*** Opening of GIVEN ENTRIES ***

/-! ### The address of P (R141) -/

theorem pAddr_regMem {f : Fields} (t : Nat) (hmode : f.mode = .regMem) :
    pAddr f t = f.operand16 + BitVec.ofNat 16 t := by
  rw [pAddr, hmode]

theorem pAddr_of_ne_regMem {f : Fields} (t : Nat) (hmode : f.mode ≠ .regMem) :
    pAddr f t = regAddr (f.reg.toNat + t) := by
  cases hm : f.mode with
  | regMem => exact absurd hm hmode
  | regReg | memReg | immReg => rw [pAddr, hm]

/-- Settles O18: both kinds of address are sums of 16-bit addresses, and so wrap at 2^16. -/
theorem destinationAddressOfATurn : Obligations.DestinationAddressOfATurn := by
  intro f t
  refine ⟨fun hmode => ?_, fun hmode => ?_⟩
  · rw [pAddr_regMem t hmode, BitVec.toNat_add, BitVec.toNat_ofNat, Nat.add_mod_mod]
  · rw [pAddr_of_ne_regMem t hmode, regAddr_eq_ofNat, BitVec.toNat_ofNat, ← Nat.add_assoc]

/-! ### The value of Q (R142 to R146) -/

theorem qValue_register {f : Fields} (t : Nat) (s : State) (hmode : f.mode = .regReg) (hind : f.ind = false) :
    qValue f t s = s.read (regAddr (f.hi.toNat + t)) := by
  simp [qValue, qAddr, hmode, hind]

theorem qValue_indirect {f : Fields} (t : Nat) (s : State) (hmode : f.mode = .regReg) (hind : f.ind = true) :
    qValue f t s = s.read (pointer f s + BitVec.ofNat 16 t) := by
  simp [qValue, qAddr, hmode, hind]

theorem qValue_regMem {f : Fields} (t : Nat) (s : State) (hmode : f.mode = .regMem) :
    qValue f t s = s.read (regAddr (f.reg.toNat + t)) := by
  simp only [qValue, qAddr, hmode]

theorem qValue_memReg {f : Fields} (t : Nat) (s : State) (hmode : f.mode = .memReg) :
    qValue f t s = s.read (f.operand16 + BitVec.ofNat 16 t) := by
  simp only [qValue, qAddr, hmode]

theorem qValue_immReg {f : Fields} (t : Nat) (s : State) (hmode : f.mode = .immReg) :
    qValue f t s = immByte f t := by
  simp only [qValue, qAddr, hmode]

theorem append_eq_ofNat (high low : Byte) : high ++ low = BitVec.ofNat 16 (low.toNat + 256 * high.toNat) := by
  apply BitVec.eq_of_toNat_eq
  rw [BitVec.toNat_append, ← Nat.shiftLeft_add_eq_or_of_lt low.isLt, Nat.shiftLeft_eq, BitVec.toNat_ofNat]
  omega

theorem regAddr_succ (i : Nat) : regAddr i + 1 = regAddr (i + 1) := by
  rw [regAddr_eq_ofNat, regAddr_eq_ofNat, ← Nat.add_assoc, BitVec.ofNat_add _ 1]
  rfl

/-- The pointer is little-endian in registers hi and hi + 1, the second of which wraps to address 0 after register 255
(R143). -/
theorem pointer_eq_ofNat (f : Fields) (s : State) :
    pointer f s =
      BitVec.ofNat 16 ((s.reg f.hi.toNat).toNat + 256 * (s.reg (f.hi.toNat + 1)).toNat) := by
  have hbytes : pointer f s = s.read (regAddr f.hi.toNat + 1) ++ s.reg f.hi.toNat := rfl
  rw [hbytes, regAddr_succ]
  exact append_eq_ofNat _ _

/-- The immediate bytes are the base-256 digits of operand16 (R146). -/
theorem toNat_immByte (f : Fields) {t : Nat} (ht : t < 2) :
    (immByte f t).toNat = f.operand16.toNat / 256 ^ t % 256 := by
  have hlo : (immByte f 0).toNat = f.operand16.toNat % 256 := f.toNat_lo
  have hhi : (immByte f 1).toNat = f.operand16.toNat / 256 := f.toNat_hi
  have hword := f.operand16.isLt
  interval_cases t <;> omega

/-- Settles O19: the equation of each mode, with every address as the 16-bit value of a sum. -/
theorem sourceValueOfATurn : Obligations.SourceValueOfATurn := by
  intro f s t ht
  refine ⟨fun hmode hind => ?_, fun hmode hind => ?_, fun hmode => ?_, fun hmode => ?_, fun hmode => ?_⟩
  · rw [qValue_register t s hmode hind, regAddr_eq_ofNat, Nat.add_assoc]
  · rw [qValue_indirect t s hmode hind, pointer_eq_ofNat, ← BitVec.ofNat_add, State.reg, State.reg,
      regAddr_eq_ofNat, regAddr_eq_ofNat, Nat.add_assoc 0xFF00]
  · rw [qValue_regMem t s hmode, regAddr_eq_ofNat, Nat.add_assoc]
  · rw [qValue_memReg t s hmode, BitVec.ofNat_add, BitVec.ofNat_toNat, BitVec.setWidth_eq]
  · rw [qValue_immReg t s hmode, toNat_immByte f ht]

end Sys2Proof.Machine

/-! ## MOV and the reserved operation (42_move.md R160, R161) -/

namespace Sys2Proof.Machine

/-! ### From an ALU function to what its instruction does -/

theorem exec_pass {i : Instr} {s : State} (h : condPass i.fields.cond s.sr = true) :
    exec i s = .next (runTurns (aluOf i.op) i.fields s) := by
  rw [exec_eq_execGated]
  exact execGated_pass _ _ _ h

/-- An operation does, turn by turn, what its ALU function computes: the effect of any instruction, in every form, follows
from equations for the three outputs of R117. -/
theorem runsAs_of_aluOf {i : Instr} {r : Byte → Byte → Byte} {c v : Byte → Byte → Bool}
    (halu : ∀ p q, aluOf i.op p q = { r := r p q, c := c p q, v := v p q }) : RunsAs i r c v := by
  intro s hpass
  refine ⟨_, exec_pass hpass, ?_⟩
  rw [funext₂ halu]
  exact ⟨runTurns_byteEffect _ i.fields s, runTurns_wordEffect _ i.fields s⟩

/-! ### The two ALU functions -/

theorem aluMov_eq (p q : Byte) : aluMov p q = { r := q, c := false, v := false } := rfl

theorem aluReserved_eq_aluMov : aluReserved = aluMov := rfl

/-- Settles O25: the two arms are one gate over one ALU function. -/
theorem reservedExecutesAsMov : Obligations.ReservedExecutesAsMov := by
  intro f s
  calc exec (.reserved f) s
    _ = execGated aluReserved f s := exec_eq_execGated (.reserved f) s
    _ = execGated aluMov f s := by rw [aluReserved_eq_aluMov]
    _ = exec (.mov f) s := (exec_eq_execGated (.mov f) s).symm

/-- Settles O23: MOV's ALU function answers Q with C and V clear. -/
theorem movCopiesQToP : Obligations.MovCopiesQToP :=
  fun _ => runsAs_of_aluOf aluMov_eq

/-- Settles O24: the reserved operation completes with the outputs of MOV's ALU function. -/
theorem reservedCopiesQToP : Obligations.ReservedCopiesQToP :=
  fun _ => runsAs_of_aluOf fun p q => by
    rw [Instr.op, aluOf, aluReserved_eq_aluMov, aluMov_eq]

end Sys2Proof.Machine

/-! ## ADC and SBC (43_arithmetic.md R170, R171) -/

namespace Sys2Proof.Machine

/-! ### The rules' terms, on bytes -/

/-- The bit p[7] of a rule is the sign of the byte. -/
theorem getLsbD_seven_eq_msb (b : Byte) : b.getLsbD 7 = b.msb :=
  (BitVec.msb_eq_getLsbD_last b).symm

/-- The arithmetic of a rule is on naturals, that of an ALU function on bytes: a byte is the rule's result where it has its
value modulo 256. -/
theorem eq_ofNat_mod_of_toNat {b : Byte} {n : Nat} (h : b.toNat = n % 256) : b = BitVec.ofNat 8 (n % 256) :=
  BitVec.eq_of_toNat_eq (by rw [h, BitVec.toNat_ofNat, Nat.mod_mod])

/-! ### ADC's ALU function (R170) -/

/-- Nine bits hold the sum of two bytes exactly. -/
theorem toNat_zeroExtended_sum (p q : Byte) : (p.setWidth 9 + q.setWidth 9 : BitVec 9).toNat = p.toNat + q.toNat := by
  have hp := p.isLt
  have hq := q.isLt
  simp only [BitVec.toNat_add, BitVec.toNat_setWidth]
  omega

theorem aluAdc_r (p q : Byte) : (aluAdc p q).r = BitVec.ofNat 8 ((p.toNat + q.toNat) % 256) := by
  apply eq_ofNat_mod_of_toNat
  rw [aluAdc, BitVec.toNat_setWidth, toNat_zeroExtended_sum]

/-- Bit 8 of the exact sum, which is below 512, is set from 256 on. -/
theorem aluAdc_c (p q : Byte) : (aluAdc p q).c = decide (256 ≤ p.toNat + q.toNat) := by
  calc (aluAdc p q).c
    _ = (p.setWidth 9 + q.setWidth 9 : BitVec 9).msb := (BitVec.msb_eq_getLsbD_last _).symm
    _ = decide (256 ≤ p.toNat + q.toNat) := by rw [BitVec.msb_eq_decide, toNat_zeroExtended_sum]

theorem aluAdc_v (p q : Byte) :
    (aluAdc p q).v = decide (p.msb = q.msb ∧ (aluAdc p q).r.msb ≠ p.msb) := by
  simp only [← getLsbD_seven_eq_msb, Bool.decide_and, ne_eq, decide_not, ← beq_eq_decide]
  rfl
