-- ==== Sys2Proof/Decode.lean ====
section
/-! DEFINITION. The bit-field decoder (R111), the immediates (R113 to R117), the classification of every
32-bit word (R120 to R132), and the encoder, written from the same formats (R112). -/

namespace Sys2Proof

/-! ### Raw fields (R111) -/

/-- `w[6:0]`. -/
def opcodeOf (w : Word) : BitVec 7 := w.extractLsb' 0 7
/-- `w[11:7]`, rd / imm5. -/
def rdOf (w : Word) : RegIdx := w.extractLsb' 7 5
/-- `w[14:12]`. -/
def funct3Of (w : Word) : BitVec 3 := w.extractLsb' 12 3
/-- `w[19:15]`, rs1 / zimm. -/
def rs1Of (w : Word) : RegIdx := w.extractLsb' 15 5
/-- `w[24:20]`, rs2 / shamt. -/
def rs2Of (w : Word) : RegIdx := w.extractLsb' 20 5
/-- `w[31:25]`, funct7 / imm7. -/
def funct7Of (w : Word) : BitVec 7 := w.extractLsb' 25 7
/-- `w[31:20]`, the raw 12-bit chunk; also the CSR address, unsigned (R118). -/
def imm12Of (w : Word) : BitVec 12 := w.extractLsb' 20 12
/-- `w[31:12]`, the raw 20-bit chunk: the U immediate as the record holds it (R116). -/
def imm20Of (w : Word) : BitVec 20 := w.extractLsb' 12 20
/-- `w[26:25]`, of the R4 format; no instruction in scope uses it. -/
def funct2Of (w : Word) : BitVec 2 := w.extractLsb' 25 2
/-- `w[31:27]`, of the R4 format; no instruction in scope uses it. -/
def rs3Of (w : Word) : BitVec 5 := w.extractLsb' 27 5
/-- FENCE's `fm = w[31:28]` (R118). -/
def fmOf (w : Word) : BitVec 4 := w.extractLsb' 28 4
/-- FENCE's `pred = w[27:24]` (R118). -/
def predOf (w : Word) : BitVec 4 := w.extractLsb' 24 4
/-- FENCE's `succ = w[23:20]` (R118). -/
def succOf (w : Word) : BitVec 4 := w.extractLsb' 20 4

/-! ### Immediates -/

/-- R113: `sext_12(w[31:20])`. -/
def immI (w : Word) : Word := (imm12Of w).signExtend 32

/-- R114: `sext_12({w[31:25], w[11:7]})`. -/
def immS (w : Word) : Word := (funct7Of w ++ rdOf w : BitVec 12).signExtend 32

/-- R115: `sext_13({w[31], w[7], w[30:25], w[11:8], 0})`. -/
def immB (w : Word) : Word :=
  (w.extractLsb' 31 1 ++ w.extractLsb' 7 1 ++ w.extractLsb' 25 6 ++ w.extractLsb' 8 4 ++ 0#1 : BitVec 13).signExtend 32

/-- R117: `sext_21({w[31], w[19:12], w[20], w[30:21], 0})`. -/
def immJ (w : Word) : Word :=
  (w.extractLsb' 31 1 ++ w.extractLsb' 12 8 ++ w.extractLsb' 20 1 ++ w.extractLsb' 21 10 ++ 0#1 : BitVec 21).signExtend 32

/-! ### Classification of words -/

/-- An entry of the decode table (R39): the record of a decoded word, nothing for an illegal word (R131), or
the mark of a word whose decode the source does not settle (R132). -/
inductive Slot where
  | record (i : Instr)
  | empty
  | unsettled
deriving DecidableEq, Repr

/-- BRANCH words (R123; I2). -/
def decodeBranch (w : Word) : Slot :=
  match funct3Of w with
  | 0b000#3 => .record (.beq (rs1Of w) (rs2Of w) (immB w))
  | 0b001#3 => .record (.bne (rs1Of w) (rs2Of w) (immB w))
  | 0b100#3 => .record (.blt (rs1Of w) (rs2Of w) (immB w))
  | 0b101#3 => .record (.bge (rs1Of w) (rs2Of w) (immB w))
  | 0b110#3 => .record (.bltu (rs1Of w) (rs2Of w) (immB w))
  | 0b111#3 => .record (.bgeu (rs1Of w) (rs2Of w) (immB w))
  | _ => .empty

/-- LOAD words (R124; I3). -/
def decodeLoad (w : Word) : Slot :=
  match funct3Of w with
  | 0b000#3 => .record (.lb (rdOf w) (rs1Of w) (immI w))
  | 0b001#3 => .record (.lh (rdOf w) (rs1Of w) (immI w))
  | 0b010#3 => .record (.lw (rdOf w) (rs1Of w) (immI w))
  | 0b100#3 => .record (.lbu (rdOf w) (rs1Of w) (immI w))
  | 0b101#3 => .record (.lhu (rdOf w) (rs1Of w) (immI w))
  | _ => .empty

/-- STORE words (R125; I4). -/
def decodeStore (w : Word) : Slot :=
  match funct3Of w with
  | 0b000#3 => .record (.sb (rs1Of w) (rs2Of w) (immS w))
  | 0b001#3 => .record (.sh (rs1Of w) (rs2Of w) (immS w))
  | 0b010#3 => .record (.sw (rs1Of w) (rs2Of w) (immS w))
  | _ => .empty

/-- OP-IMM words (R126; U2, U3). -/
def decodeOpImm (w : Word) : Slot :=
  match funct3Of w with
  | 0b000#3 => .record (.addi (rdOf w) (rs1Of w) (immI w))
  | 0b010#3 => .record (.slti (rdOf w) (rs1Of w) (immI w))
  | 0b011#3 => .record (.sltiu (rdOf w) (rs1Of w) (immI w))
  | 0b100#3 => .record (.xori (rdOf w) (rs1Of w) (immI w))
  | 0b110#3 => .record (.ori (rdOf w) (rs1Of w) (immI w))
  | 0b111#3 => .record (.andi (rdOf w) (rs1Of w) (immI w))
  | 0b001#3 =>
    match funct7Of w with
    | 0b0000000#7 => .record (.slli (rdOf w) (rs1Of w) (rs2Of w))
    | _ => .unsettled
  | _ =>
    match funct7Of w with
    | 0b0000000#7 => .record (.srli (rdOf w) (rs1Of w) (rs2Of w))
    | 0b0100000#7 => .record (.srai (rdOf w) (rs1Of w) (rs2Of w))
    | _ => .unsettled

/-- OP words (R127; U4). -/
def decodeOp (w : Word) : Slot :=
  match funct7Of w with
  | 0b0000000#7 =>
    match funct3Of w with
    | 0b000#3 => .record (.add (rdOf w) (rs1Of w) (rs2Of w))
    | 0b001#3 => .record (.sll (rdOf w) (rs1Of w) (rs2Of w))
    | 0b010#3 => .record (.slt (rdOf w) (rs1Of w) (rs2Of w))
    | 0b011#3 => .record (.sltu (rdOf w) (rs1Of w) (rs2Of w))
    | 0b100#3 => .record (.xor (rdOf w) (rs1Of w) (rs2Of w))
    | 0b101#3 => .record (.srl (rdOf w) (rs1Of w) (rs2Of w))
    | 0b110#3 => .record (.or (rdOf w) (rs1Of w) (rs2Of w))
    | _ => .record (.and (rdOf w) (rs1Of w) (rs2Of w))
  | 0b0100000#7 =>
    match funct3Of w with
    | 0b000#3 => .record (.sub (rdOf w) (rs1Of w) (rs2Of w))
    | 0b101#3 => .record (.sra (rdOf w) (rs1Of w) (rs2Of w))
    | _ => .unsettled
  | 0b0000001#7 =>
    match funct3Of w with
    | 0b000#3 => .record (.mul (rdOf w) (rs1Of w) (rs2Of w))
    | 0b001#3 => .record (.mulh (rdOf w) (rs1Of w) (rs2Of w))
    | 0b010#3 => .record (.mulhsu (rdOf w) (rs1Of w) (rs2Of w))
    | 0b011#3 => .record (.mulhu (rdOf w) (rs1Of w) (rs2Of w))
    | 0b100#3 => .record (.div (rdOf w) (rs1Of w) (rs2Of w))
    | 0b101#3 => .record (.divu (rdOf w) (rs1Of w) (rs2Of w))
    | 0b110#3 => .record (.rem (rdOf w) (rs1Of w) (rs2Of w))
    | _ => .record (.remu (rdOf w) (rs1Of w) (rs2Of w))
  | _ => .unsettled

/-- MISC-MEM words (R128; I5). -/
def decodeMiscMem (w : Word) : Slot :=
  match funct3Of w with
  | 0b000#3 => .record (.fence (fmOf w) (predOf w) (succOf w) (rs1Of w) (rdOf w))
  | 0b001#3 => .record (.fenceI (immI w) (rs1Of w) (rdOf w))
  | _ => .empty

/-- SYSTEM words (R129; I6, U5). With funct3 000 the whole word is fixed. -/
def decodeSystem (w : Word) : Slot :=
  match funct3Of w with
  | 0b000#3 =>
    if w = 0x00000073#32 then .record .ecall
    else if w = 0x30200073#32 then .record .mret
    else .unsettled
  | 0b001#3 => .record (.csrrw (rdOf w) (rs1Of w) (imm12Of w))
  | 0b010#3 => .record (.csrrs (rdOf w) (rs1Of w) (imm12Of w))
  | 0b011#3 => .record (.csrrc (rdOf w) (rs1Of w) (imm12Of w))
  | 0b101#3 => .record (.csrrwi (rdOf w) (rs1Of w) (imm12Of w))
  | 0b110#3 => .record (.csrrsi (rdOf w) (rs1Of w) (imm12Of w))
  | 0b111#3 => .record (.csrrci (rdOf w) (rs1Of w) (imm12Of w))
  | _ => .empty

/-- The class of a word (R130): the major opcodes of R120; every other opcode is illegal (I1). -/
def decodeWord (w : Word) : Slot :=
  match opcodeOf w with
  | 0x37#7 => .record (.lui (rdOf w) (imm20Of w))
  | 0x17#7 => .record (.auipc (rdOf w) (imm20Of w))
  | 0x6F#7 => .record (.jal (rdOf w) (immJ w))
  | 0x67#7 => if funct3Of w = 0b000#3 then .record (.jalr (rdOf w) (rs1Of w) (immI w)) else .unsettled
  | 0x63#7 => decodeBranch w
  | 0x03#7 => decodeLoad w
  | 0x23#7 => decodeStore w
  | 0x13#7 => decodeOpImm w
  | 0x33#7 => decodeOp w
  | 0x0F#7 => decodeMiscMem w
  | 0x73#7 => decodeSystem w
  | _ => .empty

/-! ### Decoding bytes -/

/-- Why bytes are no instruction. -/
inductive DecodeError where
  /-- Fewer than the four bytes of an instruction (R110). -/
  | truncated
  /-- An illegal word (R131). -/
  | illegal
  /-- An unsettled word (R132). -/
  | unsettled
deriving DecidableEq, Repr

/-- A word from its four bytes, the byte at the lowest address first (R75). -/
def wordOfBytes (b0 b1 b2 b3 : Byte) : Word := b3 ++ b2 ++ b1 ++ b0

/-- Decode the instruction at the head of a list of bytes: the instruction and the bytes after it. -/
def decode : List Byte → Except DecodeError (Instr × List Byte)
  | b0 :: b1 :: b2 :: b3 :: rest =>
    match decodeWord (wordOfBytes b0 b1 b2 b3) with
    | .record i => .ok (i, rest)
    | .empty => .error .illegal
    | .unsettled => .error .unsettled
  | _ => .error .truncated

/-- The bytes of a word, the least significant first (R73, R75). -/
def bytesOfWord (w : Word) : List Byte :=
  [w.extractLsb' 0 8, w.extractLsb' 8 8, w.extractLsb' 16 8, w.extractLsb' 24 8]

/-- The word whose low `nbits` bits are those of `w` and whose other bits are 0. -/
def tableWord (nbits w : Nat) : Word := BitVec.ofNat 32 (w % 2 ^ nbits)

/-- The instruction this decoder reads from the bits `w`, numbered as spec/opcode_table.json numbers them,
laid out as the hardware stores them; none where the word is illegal or unsettled. -/
def decodeTableWord (nbits w : Nat) : Option Instr :=
  match decode (bytesOfWord (tableWord nbits w)) with
  | .ok (i, _) => some i
  | .error _ => none

/-! ### The encoder (R112) -/

/-- The R format. -/
def encR (f7 : BitVec 7) (rs2 rs1 : RegIdx) (f3 : BitVec 3) (rd : RegIdx) (op : BitVec 7) : Word :=
  f7 ++ rs2 ++ rs1 ++ f3 ++ rd ++ op

/-- The I format, from the 12-bit chunk. -/
def encI (imm12 : BitVec 12) (rs1 : RegIdx) (f3 : BitVec 3) (rd : RegIdx) (op : BitVec 7) : Word :=
  imm12 ++ rs1 ++ f3 ++ rd ++ op

/-- The S format, from the record's immediate. -/
def encS (imm : Word) (rs2 rs1 : RegIdx) (f3 : BitVec 3) (op : BitVec 7) : Word :=
  imm.extractLsb' 5 7 ++ rs2 ++ rs1 ++ f3 ++ imm.extractLsb' 0 5 ++ op

/-- The B format, from the record's immediate: `imm[12]`, `imm[10:5]`, ..., `imm[4:1]`, `imm[11]`. -/
def encB (imm : Word) (rs2 rs1 : RegIdx) (f3 : BitVec 3) (op : BitVec 7) : Word :=
  imm.extractLsb' 12 1 ++ imm.extractLsb' 5 6 ++ rs2 ++ rs1 ++ f3 ++ imm.extractLsb' 1 4 ++ imm.extractLsb' 11 1 ++ op

/-- The U format, from the 20-bit field. -/
def encU (imm20 : BitVec 20) (rd : RegIdx) (op : BitVec 7) : Word := imm20 ++ rd ++ op

/-- The J format, from the record's immediate: `imm[20]`, `imm[10:1]`, `imm[11]`, `imm[19:12]`. -/
def encJ (imm : Word) (rd : RegIdx) (op : BitVec 7) : Word :=
  imm.extractLsb' 20 1 ++ imm.extractLsb' 1 10 ++ imm.extractLsb' 11 1 ++ imm.extractLsb' 12 8 ++ rd ++ op

/-- The low 12 bits of the record's immediate, as the I format holds them. -/
def low12 (imm : Word) : BitVec 12 := imm.extractLsb' 0 12

/-- The word of a well-formed instruction. -/
def encode : Instr → Word
  | .lui rd imm20 => encU imm20 rd 0x37
  | .auipc rd imm20 => encU imm20 rd 0x17
  | .addi rd rs1 imm => encI (low12 imm) rs1 0b000 rd 0x13
  | .slti rd rs1 imm => encI (low12 imm) rs1 0b010 rd 0x13
  | .sltiu rd rs1 imm => encI (low12 imm) rs1 0b011 rd 0x13
  | .xori rd rs1 imm => encI (low12 imm) rs1 0b100 rd 0x13
  | .ori rd rs1 imm => encI (low12 imm) rs1 0b110 rd 0x13
  | .andi rd rs1 imm => encI (low12 imm) rs1 0b111 rd 0x13
  | .slli rd rs1 shamt => encR 0b0000000 shamt rs1 0b001 rd 0x13
  | .srli rd rs1 shamt => encR 0b0000000 shamt rs1 0b101 rd 0x13
  | .srai rd rs1 shamt => encR 0b0100000 shamt rs1 0b101 rd 0x13
  | .add rd rs1 rs2 => encR 0b0000000 rs2 rs1 0b000 rd 0x33
  | .sub rd rs1 rs2 => encR 0b0100000 rs2 rs1 0b000 rd 0x33
  | .sll rd rs1 rs2 => encR 0b0000000 rs2 rs1 0b001 rd 0x33
  | .slt rd rs1 rs2 => encR 0b0000000 rs2 rs1 0b010 rd 0x33
  | .sltu rd rs1 rs2 => encR 0b0000000 rs2 rs1 0b011 rd 0x33
  | .xor rd rs1 rs2 => encR 0b0000000 rs2 rs1 0b100 rd 0x33
  | .srl rd rs1 rs2 => encR 0b0000000 rs2 rs1 0b101 rd 0x33
  | .sra rd rs1 rs2 => encR 0b0100000 rs2 rs1 0b101 rd 0x33
  | .or rd rs1 rs2 => encR 0b0000000 rs2 rs1 0b110 rd 0x33
  | .and rd rs1 rs2 => encR 0b0000000 rs2 rs1 0b111 rd 0x33
  | .jal rd imm => encJ imm rd 0x6F
  | .jalr rd rs1 imm => encI (low12 imm) rs1 0b000 rd 0x67
  | .beq rs1 rs2 imm => encB imm rs2 rs1 0b000 0x63
  | .bne rs1 rs2 imm => encB imm rs2 rs1 0b001 0x63
  | .blt rs1 rs2 imm => encB imm rs2 rs1 0b100 0x63
  | .bge rs1 rs2 imm => encB imm rs2 rs1 0b101 0x63
  | .bltu rs1 rs2 imm => encB imm rs2 rs1 0b110 0x63
  | .bgeu rs1 rs2 imm => encB imm rs2 rs1 0b111 0x63
  | .lb rd rs1 imm => encI (low12 imm) rs1 0b000 rd 0x03
  | .lh rd rs1 imm => encI (low12 imm) rs1 0b001 rd 0x03
  | .lw rd rs1 imm => encI (low12 imm) rs1 0b010 rd 0x03
  | .lbu rd rs1 imm => encI (low12 imm) rs1 0b100 rd 0x03
  | .lhu rd rs1 imm => encI (low12 imm) rs1 0b101 rd 0x03
  | .sb rs1 rs2 imm => encS imm rs2 rs1 0b000 0x23
  | .sh rs1 rs2 imm => encS imm rs2 rs1 0b001 0x23
  | .sw rs1 rs2 imm => encS imm rs2 rs1 0b010 0x23
  | .mul rd rs1 rs2 => encR 0b0000001 rs2 rs1 0b000 rd 0x33
  | .mulh rd rs1 rs2 => encR 0b0000001 rs2 rs1 0b001 rd 0x33
  | .mulhsu rd rs1 rs2 => encR 0b0000001 rs2 rs1 0b010 rd 0x33
  | .mulhu rd rs1 rs2 => encR 0b0000001 rs2 rs1 0b011 rd 0x33
  | .div rd rs1 rs2 => encR 0b0000001 rs2 rs1 0b100 rd 0x33
  | .divu rd rs1 rs2 => encR 0b0000001 rs2 rs1 0b101 rd 0x33
  | .rem rd rs1 rs2 => encR 0b0000001 rs2 rs1 0b110 rd 0x33
  | .remu rd rs1 rs2 => encR 0b0000001 rs2 rs1 0b111 rd 0x33
  | .fence fm pred succ rs1 rd => encI (fm ++ pred ++ succ) rs1 0b000 rd 0x0F
  | .fenceI imm rs1 rd => encI (low12 imm) rs1 0b001 rd 0x0F
  | .csrrw rd rs1 csr => encI csr rs1 0b001 rd 0x73
  | .csrrs rd rs1 csr => encI csr rs1 0b010 rd 0x73
  | .csrrc rd rs1 csr => encI csr rs1 0b011 rd 0x73
  | .csrrwi rd zimm csr => encI csr zimm 0b101 rd 0x73
  | .csrrsi rd zimm csr => encI csr zimm 0b110 rd 0x73
  | .csrrci rd zimm csr => encI csr zimm 0b111 rd 0x73
  | .ecall => 0x00000073
  | .mret => 0x30200073

/-- The bytes of an instruction as the image holds them (R75). -/
def encodeBytes (i : Instr) : List Byte := bytesOfWord (encode i)

end Sys2Proof
end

*** Close of GIVEN ENTRIES ***

— WORK ORDER —
Set the lines down exactly, from the first line of the records to the line where "at 2^16. -/" appears, with both ends kept.

— OUTPUT OF THE TASK —
/-! ### The address of P (R141) -/

theorem pAddr_regMem {f : Fields} (t : Nat) (hmode : f.mode = .regMem) :
    pAddr f t = f.operand16 + BitVec.ofNat 16 t := by
  rw [pAddr, hmode]

theorem pAddr_of_ne_regMem {f : Fields} (t : Nat) (hmode : f.mode ≠ .regMem) :
    pAddr f t = regAddr (f.reg.toNat + t) := by
  cases hm : f.mode with
  | regMem => exact absurd hm hmode
  | regReg | memReg | immReg => rw [pAddr, hm]

/-- Settles O18: both kinds of address are sums of 16-bit addresses, and so wrap at 2^16. -/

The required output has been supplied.